A'niu berpikir dalam hati, apakah ada orang di Desa Bunga Peach yang lebih cantik daripada bibinya? Dia tidak menganggapnya serius dan memutuskan itu hanya untuk menyenangkan bibinya; dia akan pergi ke sana, menunjukkan mukanya, dan menyelesaikannya.
"A'niu sudah datang, cepat, duduklah di sini."
Tian Mei, dengan senyuman yang cerah, menempatkkan A'niu di sebelah seorang gadis, dan pada saat itu, perjodohan dengan tahi lalat di mulutnya, memicingkan matanya dan berkata dengan gembira, "Aduh, lihat betapa cocoknya mereka duduk bersama."

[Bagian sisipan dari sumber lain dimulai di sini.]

-- ==== Sys2Proof/Tests/Slice0.lean ====
section
/-!
SUPPORT. Tests. Every expected value is from the spec: 95_test_vectors.md (its vector is named), 30_encoding.md, or the
corner case of the rule named. The witnesses at the end meet the hypotheses of the obligations, clause by clause.
-/
namespace Sys2Proof.Tests

/- One kernel thread at a time: each evaluation of a 188-byte frame asks for a large stack. -/
set_option Elab.async false

open Sys2Proof.Machine

/-! ### Fixtures -/

/-- A frame of section 4 of 95_test_vectors.md: it starts `47 40 64 30`; the bytes not listed are 00. -/
def afFrame (tail : List Byte) : List Byte := frameStarting ([0x47#8, 0x40#8, 0x64#8, 0x30#8] ++ tail)

/-- The header of those frames: pusi 1, pid 100, afc 3 (W-1's reading, AF-1). -/
def afHeader : Header := ⟨⟨false, true, false, 100#13, 0#2, 0#4⟩, 0b11#2⟩

/-- The valid frame V of section 2: `47 41 00 10` (W-1). -/
def frameV : List Byte := frameStarting [0x47#8, 0x41#8, 0x00#8, 0x10#8]

/-- The FEED of the one frame `F`, at stage `st`. -/
def workAt (F : List Byte) (st : Stage) : FeedWork := feedOfFrame State.reset F st

def stateAt (F : List Byte) (st : Stage) : State := { State.reset with feed := some (workAt F st) }

/-- A body decode with cursor `c` in a region that ends at `e`, flags byte `a`. -/
def bodyAt (a : Byte) (c e : Nat) : BodyWork := { plainBody a with length := BitVec.ofNat 8 (e - 5), afEnd := e, cursor := c }

/-- An extension decode with flags byte `x`. -/
def extAt (x : Byte) : ExtWork := { length := 0#8, todo := x, ltw := none, piecewiseRate := none, seamlessSplice := none }

def next? : Host.Outcome State Fault Refusal → Option State
  | .next s => some s
  | _ => none

/-- The body decode a structure leaves, if it leaves one. -/
def bodyAfter (i : Instr) (s : State) : Option BodyWork :=
  (next? (exec i s)).bind fun t => t.feed.bind fun w =>
    match w.stage with
    | .subfields _ b => some b
    | .extension _ b _ => some b
    | _ => none

/-- The extension decode a structure leaves, if it leaves one. -/
def extAfter (i : Instr) (s : State) : Option ExtWork :=
  (next? (exec i s)).bind fun t => t.feed.bind fun w =>
    match w.stage with
    | .extension _ _ x => some x
    | _ => none

/-- The record a structure completes, if it completes one. -/
def recordAfter (i : Instr) (s : State) : Option TsPacket :=
  (next? (exec i s)).bind fun t => t.feed.bind fun w =>
    match w.stage with
    | .assembled r => some r
    | _ => none

/-- The events of an instruction, if it answers a next state. -/
def outputAfter (i : Instr) (s : State) : Option (List Event) := (next? (exec i s)).map State.output

/-- The adaptation field of a frame, if it has one and assembles. -/
def afOf (F : List Byte) : Option AdaptationField := (assemble F).toOption.bind TsPacket.adaptationField

def payloadOf (F : List Byte) : Option PayloadView := (assemble F).toOption.bind TsPacket.payload

def errorOf (F : List Byte) : Option Raised :=
  match assemble F with
  | .error e => some e
  | .ok _ => none

/-! ### WellFormed -/

/-- A length byte of 0 selects AF_EMPTY, so `afBody 0` is spelled by nothing (R75). -/
theorem test_afBody_zero_ill_formed : (Instr.afBody 0#8).wellFormed = false := by decide

theorem test_afBody_255_well_formed : (Instr.afBody 255#8).wellFormed = true := by decide

/-! ### Decoding: words written out from 30_encoding.md -/

def decoded (fmt : Format) (bytes : List Byte) : Option Instr := (decode fmt bytes).toOption

/-- PA-1: `47 00 21 00`. -/
theorem test_decode_pktNone :
    decoded .tsHeader32 [0x47#8, 0x00#8, 0x21#8, 0x00#8] = some (.pktNone ⟨false, false, false, 33#13, 0#2, 0#4⟩) := by
  decide

/-- W-1: `47 41 00 10`. -/
theorem test_decode_pktPayload :
    decoded .tsHeader32 [0x47#8, 0x41#8, 0x00#8, 0x10#8] =
      some (.pktPayload ⟨false, true, false, 256#13, 0#2, 0#4⟩) := by
  decide

/-- HD-3: `47 A0 00 2A`. -/
theorem test_decode_pktAf :
    decoded .tsHeader32 [0x47#8, 0xA0#8, 0x00#8, 0x2A#8] = some (.pktAf ⟨true, false, true, 0#13, 0#2, 10#4⟩) := by
  decide

/-- HD-2: `47 FF FF FF`. -/
theorem test_decode_pktAfPayload :
    decoded .tsHeader32 [0x47#8, 0xFF#8, 0xFF#8, 0xFF#8] =
      some (.pktAfPayload ⟨true, true, true, 8191#13, 3#2, 15#4⟩) := by
  decide

/-- HD-6: the other first bytes. -/
theorem test_decode_bad_sync :
    decoded .tsHeader32 [0x46#8, 0x41#8, 0x00#8, 0x10#8] = none ∧
      decoded .tsHeader32 [0xB8#8, 0x41#8, 0x00#8, 0x10#8] = none := by
  decide

/-- R90. -/
theorem test_decode_commands :
    decoded .hostCmd [0x00#8] = some .reset ∧ decoded .hostCmd [0x01#8, 0xAA#8] = some (.feed [0xAA#8]) ∧
      decoded .hostCmd [0x02#8] = none := by
  decide

/-- R63, R75. -/
theorem test_decode_length :
    decoded .afLength8 [0x00#8] = some .afEmpty ∧ decoded .afLength8 [0xB8#8] = some (.afBody 0xB8#8) := by
  decide

/-- R64, R74: the first set bit of A[4], A[3], A[2], A[1], A[0]. -/
theorem test_decode_flags :
    decoded .afFlags8 [0xFF#8] = some .afPcr ∧ decoded .afFlags8 [0x0F#8] = some .afOpcr ∧
      decoded .afFlags8 [0x07#8] = some .afSpliceCountdown ∧ decoded .afFlags8 [0x03#8] = some .afPrivateData ∧
      decoded .afFlags8 [0x01#8] = some .afExtension ∧ decoded .afFlags8 [0xE0#8] = none := by
  decide

/-- R68, R74: the first set bit of X[7], X[6], X[5]. -/
theorem test_decode_extension_flags :
    decoded .afextFlags8 [0xE0#8] = some .extLtw ∧ decoded .afextFlags8 [0x60#8] = some .extPiecewiseRate ∧
      decoded .afextFlags8 [0x3F#8] = some .extSeamlessSplice ∧ decoded .afextFlags8 [0x1F#8] = none := by
  decide

/-- The opcode table's rows, each by its match value. -/
theorem test_decodeTableWord :
    decodeTableWord 8 0x00 = some .reset ∧ decodeTableWord 8 0x01 = some (.feed []) ∧
      decodeTableWord 32 0x47000010 = some (.pktPayload ⟨false, false, false, 0#13, 0#2, 0#4⟩) ∧
      decodeTableWord 32 0x47000030 = some (.pktAfPayload ⟨false, false, false, 0#13, 0#2, 0#4⟩) ∧
      decodeTableWord 8 0xB7 = some (.afBody 0xB7#8) ∧ decodeTableWord 8 0x10 = some .afPcr ∧
      decodeTableWord 8 0x04 = some .afSpliceCountdown ∧ decodeTableWord 8 0x80 = some .extLtw ∧
      decodeTableWord 8 0x20 = some .extSeamlessSplice ∧ decodeTableWord 32 0x46000010 = none := by
  decide

/-- The very next step runs the placed word. -/
theorem test_withFetchWord_header :
    (next? (step (State.reset.withFetchWord 32 0x47410010))).bind (fun t => t.feed.map FeedWork.stage) =
      (next? (exec (.pktPayload ⟨false, true, false, 256#13, 0#2, 0#4⟩)
        (State.reset.withFetchWord 32 0x47410010))).bind (fun t => t.feed.map FeedWork.stage) := by
  decide +kernel

theorem test_withFetchWord_flag :
    (next? (step (State.reset.withFetchWord 8 0x04))).bind (fun t => t.feed.map FeedWork.stage) =
      some (.subfields plainHeader { plainBody 0x04#8 with spliceCountdown := some 0, cursor := 7, todo := 0#8 }) := by
  decide +kernel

Baru kemudian A'niu menoleh untuk melihat gadis di sebelahnya. Dia mengharapkan seseorang yang biasa saja, mungkin hanya seorang gadis desa lainnya seperti yang lain, tapi pandangan ini membuatnya sulit untuk berpaling.
Wanita itu tampaknya berusia dua puluhan, dengan model rambut ekor kuda yang tinggi, dengan wajah yang halus, yang putih, memerah, dan indah seakan-akan dicat. Dia juga memandang A'niu, matanya begitu memikat bahwa ketika dia sedikit memicingkan matanya, sepertinya dia sedang menggoda.
A'niu merasa jantungnya berdebar kencang melihatnya.
Selain itu, dia berpakaian segar, gaun pendek berenda pink pucat yang drape ringan di atas paha putihnya, dan kilasan semburat musim semi terlihat samar-samar di bawahnya.
Mengikuti lekukan pahanya ke bawah, dia melihat sepasang kaki putih salju yang ramping yang membuat tenggorokan A'niu kencang.
Seluruh penampilan gadis itu seperti Putri Naga Kecil murni dan tidak ternoda dari televisi.
A'niu merasa ada gatal yang ingin dia garuk dengan meraih dan mencubit paha putih itu.
"Kamu suka kaki saya?" wanita itu bertanya dengan nada nakal, memperhatikan A'niu.